When multiple remedy types are selected in a single
ROD, the overall ROD type is the one that appears
first in the list above.
The definitions used to identify each remedy type
are provided in the "Definitions" section below.
When definitions include specific technologies and
those technologies commonly are referred to by
more than one word or phrase, the most commonly
used word or phrase is listed first, followed by
synonyms in parentheses.
F.3 DEFINITIONS USED TO IDENTIFY
REMEDY TYPES
Definitions used to identify remedy types are
presented below. The definitions of treatment
technology and the different types of treatment
technologies (physical, chemical, thermal, and
bioremediation treatment) apply to both source
control and groundwater remedies.
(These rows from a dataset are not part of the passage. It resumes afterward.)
/-! ### How long they can take -/

/-- From the end `s'` of its wait to its own end `t` an operation makes no call but the one `close` of a `BusError`. -/
def EndsWithClose (s' t : State) : Prop :=
  t.history = s'.history ∨ t.result = .busError ∧ ∃ bus, t.history = .busClose bus :: s'.history

theorem endsWithClose_errorEntry (e : Raised) (s : State) : EndsWithClose s (s.errorEntry params e) := by
  cases e with
  | timedOut => exact Or.inl rfl
  | busError =>
    cases ho : s.sessionOpen with
    | false => exact Or.inl (by simp [State.errorEntry, State.tearDown, ho])
    | true => exact Or.inr ⟨rfl, params.busId, by simp [State.errorEntry, State.tearDown, ho]⟩

theorem endsWithClose_ackVerdict (s : State) : EndsWithClose s (ackVerdict params s) := by
  rw [ackVerdict_eq]
  split <;> exact Or.inl rfl

theorem endsWithClose_responseVerdict {n : Nat} {s : State} (h : s.rxLen = n + 2) :
    EndsWithClose s (responseVerdict params n s) := by
  rw [responseVerdict_eq h]
  split <;> exact Or.inl rfl

/-- The calls an operation of timeout `T` and a data read of `need` bytes may make (41_handshake_ops.md R169). -/
structure CallsBounded (T need : Nat) (t : State) (evs : List Event) : Prop where
  slept : sleptMs evs ≤ T + 1
  sleeps : sleepCount evs ≤ T + 1
  reads : readCount evs ≤ T + 1 + 1 + need
  writes : (writtenFrames evs).length ≤ 1
  length : evs.length = sleepCount evs + readCount evs + (writtenFrames evs).length + closeCount evs
  closes : closeCount evs ≤ if t.result = .busError then 1 else 0

theorem callsBounded_nil (T need : Nat) (t : State) : CallsBounded T need t [] where
  slept := Nat.zero_le _
  sleeps := Nat.zero_le _
  reads := Nat.zero_le _
  writes := Nat.zero_le _
  length := rfl
  closes := Nat.zero_le _

/-- A wait and data read makes reads and sleeps only. -/
theorem Moved.callsBounded {T need : Nat} {r s' : State} {wait : List Event} (hm : Moved params r s' wait) (t : State)
    (hs : sleptMs wait = sleepCount wait) (hT : sleptMs wait ≤ T + 1) (hr : readCount wait ≤ T + 2 + need) :
    CallsBounded T need t wait where
  slept := hT
  sleeps := hs ▸ hT
  reads := hr
  writes := by simp [hm.noWrite]
  length := by simp [hm.noWrite, hm.noClose, hm.count]
  closes := by simp [hm.noClose]

/-- One frame write before the calls of a wait. -/
theorem CallsBounded.append_write {T need : Nat} {t : State} {evs : List Event} (h : CallsBounded T need t evs)
    (hw : writtenFrames evs = []) (bus : Nat) (v : List Byte) (ok : Bool) :
    CallsBounded T need t (evs ++ [.write bus v ok]) where
  slept := by simpa [sleptMs] using h.slept
  sleeps := by simpa [sleepCount] using h.sleeps
  reads := by simpa [readCount] using h.reads
  writes := by simp [hw, writtenFrames]
  length := by
    rw [List.length_append, h.length]
    simp [sleepCount, readCount, closeCount, writtenFrames]
    omega
  closes := by simpa [closeCount] using h.closes

/-- One `close` after them, if the operation ends in `BusError`. -/
theorem EndsWithClose.callsBounded {T need : Nat} {s s' t : State} {evs : List Event} (h : EndsWithClose s' t)
    (hh : s'.history = evs ++ s.history) (hb : CallsBounded T need t evs) (h0 : closeCount evs = 0) :
    ∃ evs', t.history = evs' ++ s.history ∧ CallsBounded T need t evs' := by
  obtain ht | ⟨hr, bus, ht⟩ := h
  · exact ⟨evs, ht.trans hh, hb⟩
  · refine ⟨.busClose bus :: evs, by rw [ht, hh]; rfl, hb.slept, hb.sleeps, hb.reads, hb.writes, ?_, ?_⟩
    · exact congrArg (· + 1) hb.length
    · simp [closeCount, h0, hr]

theorem sndAckOp_callsBounded (T : Nat) (s : State) :
    ∃ evs, (sndAckOp params T s).history = evs ++ s.history ∧ CallsBounded T 8 (sndAckOp params T s) evs := by
  by_cases hg : s.txValid = false ∨ s.sessionOpen = false
  · exact ⟨[], sndAckOp_history_of_refused_or_closed hg, callsBounded_nil _ _ _⟩
  · obtain ⟨h1, h2⟩ : s.txValid = true ∧ s.sessionOpen = true := by simpa using hg
    cases h3 : s.writeAns (s.txBytes s.txLen) with
    | false =>
      have hend : EndsWithClose (frameWritten s) (sndAckOp params T s) := by
        rw [sndAckOp_writeFailed h1 h2 h3, ← h3]
        exact Or.inr ⟨rfl, params.busId, rfl⟩
      exact hend.callsBounded rfl ((callsBounded_nil _ _ _).append_write rfl _ _ _) rfl
    | true =>
      obtain ⟨s', w, c, hm, -, -, -, he, hs, hr, hend⟩ := sndAckOp_cases (T := T) h1 h2 h3
      have hb := (hm.callsBounded (sndAckOp params T s) hs (by omega) hr).append_write hm.noWrite params.busId
        (s.txBytes s.txLen) (s.writeAns (s.txBytes s.txLen))
      have hclose : EndsWithClose s' (sndAckOp params T s) := by
        rcases hend with ⟨-, -, ht⟩ | ⟨-, ht⟩ | ⟨-, -, -, ht⟩ <;> rw [ht]
        · exact endsWithClose_errorEntry _ _
        · exact endsWithClose_errorEntry _ _
        · exact endsWithClose_ackVerdict _
      exact hclose.callsBounded (by simp [hm.history, frameWritten]) hb (by rw [closeCount_append, hm.noClose]; rfl)

theorem rdRspOp_callsBounded (n T : Nat) (s : State) :
    ∃ evs, (rdRspOp params n T s).history = evs ++ s.history ∧ CallsBounded T (n + 2) (rdRspOp params n T s) evs := by
  obtain hr | ⟨h1, h2⟩ := rdRspOp_refused_or_accepted n T s
  · rw [hr]
    exact ⟨[], rfl, callsBounded_nil _ _ _⟩
  · obtain ⟨s', w, c, hm, -, -, -, he, hs, hr, hend⟩ := rdRspOp_cases (T := T) h1 h2
    have hb := hm.callsBounded (rdRspOp params n T s) hs (by omega) hr
    have hclose : EndsWithClose s' (rdRspOp params n T s) := by
      rcases hend with ⟨-, -, ht⟩ | ⟨-, ht⟩ | ⟨-, hn, -, ht⟩ <;> rw [ht]
      · exact endsWithClose_errorEntry _ _
      · exact endsWithClose_errorEntry _ _
      · exact endsWithClose_responseVerdict hn
    exact hclose.callsBounded hm.history hb hm.noClose

/-- Settles O39: the write, the wait's reads and sleeps, and the `close` of a `BusError`, counted one after the other. -/
theorem handshakeIsBounded : Obligations.HandshakeIsBounded := by
  intro i T need s t hi hx
  have hb : ∃ evs, t.history = evs ++ s.history ∧ CallsBounded T.toNat need t evs := by
    obtain ⟨rfl, rfl⟩ | ⟨n, rfl, rfl⟩ := hi <;> cases hx
    · exact sndAckOp_callsBounded T.toNat s
    · exact rdRspOp_callsBounded n T.toNat s
  obtain ⟨evs, hh, hslept, hsleeps, hreads, hwrites, hlength, hcloses⟩ := hb
  exact ⟨evs, hh, hslept, hsleeps, hreads, hwrites, hlength, hcloses⟩

end Sys2Proof.Machine
end

section
/-! PROOFS. The session and control operations (42_session_ops.md R180 to R185): what `OPEN`, `CLOSE` and `WRCTRL` do in
every state, and that a closed session stays closed under every other instruction. -/

namespace Sys2Proof.Machine

/-! ### The calls of the session, with the answer they got -/

theorem State.tOpen_of_ans (P : Params) {s : State} {ok : Bool} (h : s.openAns = ok) :
    s.tOpen P =
      { s with
        env := { s.env with opens := s.env.opens.tail }
        history := .busOpen P.busId ok :: s.history } := by
  rw [State.tOpen, h]

theorem State.tSetAddr_of_ans (P : Params) {s : State} {ok : Bool} (h : s.addrAns = ok) :
    s.tSetAddr P =
      { s with
        env := { s.env with addresses := s.env.addresses.tail }
        history := .setAddress P.busId P.devAddr ok :: s.history } := by
  rw [State.tSetAddr, h]

theorem State.tearDown_eq (P : Params) (s : State) :
    s.tearDown P = { s with history := if s.sessionOpen then .busClose P.busId :: s.history else s.history } := by
  unfold State.tearDown
  split <;> rfl

/-! ### `OPEN`: one equation for each row of R181 -/

theorem openOp_refused (P : Params) {s : State} (ho : s.sessionOpen = true) :
    openOp P s = { s with result := .refused, value := .noValue } := by
  rw [openOp, if_pos ho]
  rfl

theorem openOp_openFailed (P : Params) {s : State} (ho : s.sessionOpen = false) (h1 : s.openAns = false) :
    openOp P s =
      { s with
        txValid := false, rspValid := false, hsState := .busError, result := .busError, value := .noValue
        env := { s.env with opens := s.env.opens.tail }
        history := .busOpen P.busId false :: s.history } := by
  rw [openOp, if_neg (by simp [ho]), if_pos h1, State.tOpen_of_ans P h1]
  rfl

theorem openOp_addressFailed (P : Params) {s : State} (ho : s.sessionOpen = false) (h1 : s.openAns = true)
    (h2 : (s.tOpen P).addrAns = false) :
    openOp P s =
      { s with
        txValid := false, rspValid := false, hsState := .busError, result := .busError, value := .noValue
        env := { s.env with opens := s.env.opens.tail, addresses := s.env.addresses.tail }
        history := .busClose P.busId :: .setAddress P.busId P.devAddr false :: .busOpen P.busId true :: s.history } := by
  rw [openOp, if_neg (by simp [ho]), if_neg (by simp [h1]), if_pos h2, State.tSetAddr_of_ans P h2,
    State.tOpen_of_ans P h1]
  rfl

theorem openOp_succeeded (P : Params) {s : State} (ho : s.sessionOpen = false) (h1 : s.openAns = true)
    (h2 : (s.tOpen P).addrAns = true) :
    openOp P s =
      { s with
        txValid := false, rspValid := false, sessionOpen := true, hsState := .idle, result := .ok, value := .noValue
        env := { s.env with opens := s.env.opens.tail, addresses := s.env.addresses.tail }
        history := .setAddress P.busId P.devAddr true :: .busOpen P.busId true :: s.history } := by
  rw [openOp, if_neg (by simp [ho]), if_neg (by simp [h1]), if_neg (by simp [h2]), State.tSetAddr_of_ans P h2,
    State.tOpen_of_ans P h1]
  rfl

/-- Settles O20, by the answers of the transport: a refusal, either call failing, both succeeding. -/
theorem openBringsUpSession : Obligations.OpenBringsUpSession := by
  intro s
  rw [exec_openSession]
  refine ⟨fun ho => ?_, fun ho h1 => ?_, fun ho h1 h2 => ?_, fun ho h1 h2 => ?_⟩
  · rw [openOp_refused params ho]
  · rw [openOp_openFailed params ho h1]
    rfl
  · rw [openOp_addressFailed params ho h1 h2]
    rfl
  · rw [openOp_succeeded params ho h1 h2]
    rfl

/-! ### `CLOSE` and `WRCTRL` -/

/-- Settles O21: the session's teardown makes the one call, and only if the session was open. -/
theorem closeEndsSession : Obligations.CloseEndsSession := by
  intro s
  rw [exec_closeSession, closeOp, State.tearDown_eq]
  rfl

/-- Settles O19: the mask keeps bit 0, `CHK_EN`. -/
theorem wrctrlWritesCheckEnable : Obligations.WrctrlWritesCheckEnable := by
  intro v s
  constructor
  · rfl
  · have hmask : (0x01#8).getLsbD 0 = true := rfl
    rw [BitVec.getLsbD_and, hmask, Bool.and_true]

/-! ### A closed session -/

/-- Without a session `SNDACK` ends at its entry checks: refused without a Frame, and in the error entry with one. -/
theorem sndAckOp_on_closed (T : Nat) {s : State} (ho : s.sessionOpen = false) :
    (sndAckOp params T s).env = s.env ∧ (sndAckOp params T s).sessionOpen = false ∧
      (sndAckOp params T s).result = if s.txValid then .busError else .refused := by
  cases hv : s.txValid with
  | false =>
    rw [sndAckOp_refused hv]
    exact ⟨rfl, ho, rfl⟩
  | true =>
    rw [sndAckOp_closed hv ho]
    exact ⟨rfl, rfl, rfl⟩

/-- `RDRSP` keeps the session as it is or ends it. -/
theorem rdRspOp_on_closed (n : Nat) (T : BitVec 32) {s : State} (ho : s.sessionOpen = false) :
    (rdRspOp params n T.toNat s).sessionOpen = false := by
  obtain hr | ⟨h1, h2⟩ := rdRspOp_refused_or_accepted n T.toNat s
  · rw [hr]
    exact ho
  · obtain ⟨_, ⟨⟩, ⟨-, -, hclosed, -⟩ | ⟨hkept, -⟩⟩ := rdrspOutcomes n T s h1 h2
    · exact hclosed
    · exact hkept.trans ho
Because these
definitions apply to both source control and
groundwater remedies, they are presented once
here rather than being duplicated everywhere they
apply.
Treatment Technology - Any unit operation or series
of unit operations that alters the composition of a
hazardous substance or pollutant or contaminant
through chemical, biological, or physical means
so as to reduce toxicity, mobility, or volume of the
contaminated materials being treated. Treatment
technologies are an alternative to land disposal of
hazardous wastes without treatment. (Federal
Register, volume 55, page 8819, 40 CFR 300.5:
Definitions). Treatment technologies are grouped
into five categories. The definitions for four of
the categories (physical treatment, chemical
treatment, thermal treatment, and biological
treatment) are based on definitions provided in
the FRTR Technology Screening Matrix. The fifth
category, other or unspecified treatment, includes
those technologies that do not fit into the first four
categories. The five treatment technology
categories are:
Physical Treatment - Uses the physical properties of
the contaminants or the contaminated medium to
separate or contain the contamination.
ChemicalTreatment- Chemically converts hazardous
contaminants to non-hazardous or less toxic
compounds or compounds that are more stable,
less mobile, and/or inert.
Thermal Treatment - Uses heat to: separate
contaminants from contaminated media by
increasing their volatility; destroy contaminants
or contaminated media by burning, decomposing,
or detonating the contaminants or the
contaminated media; or immobilize contaminants
by melting the contaminated media.
Bioremediation Treatment - Stimulates the growth
of microorganisms which metabolize contaminants
or create conditions under which contaminants will
chemically convert to non-hazardous or less toxic
compounds or compounds that are more stable,
less mobile, and/or inert.
Other or Unspecified Treatment - Treatment that
cannot be classified as physical treatment, chemical
treatment, thermal treatment, or bioremediation
treatment.
F.3.1 Source Control
Source control remedy - any removal, treatment,
containment, or management of any contaminant
source or contaminated medium other than
groundwater.
Source Media - "Source material is defined as
material that includes or contains hazardous
substances, pollutants, or contaminants that act as
a reservoir [either stationary or mobile] for
migration of contamination to the groundwater,
to surface water, to air, [or to other environmental
media] or act as a source for direct exposure.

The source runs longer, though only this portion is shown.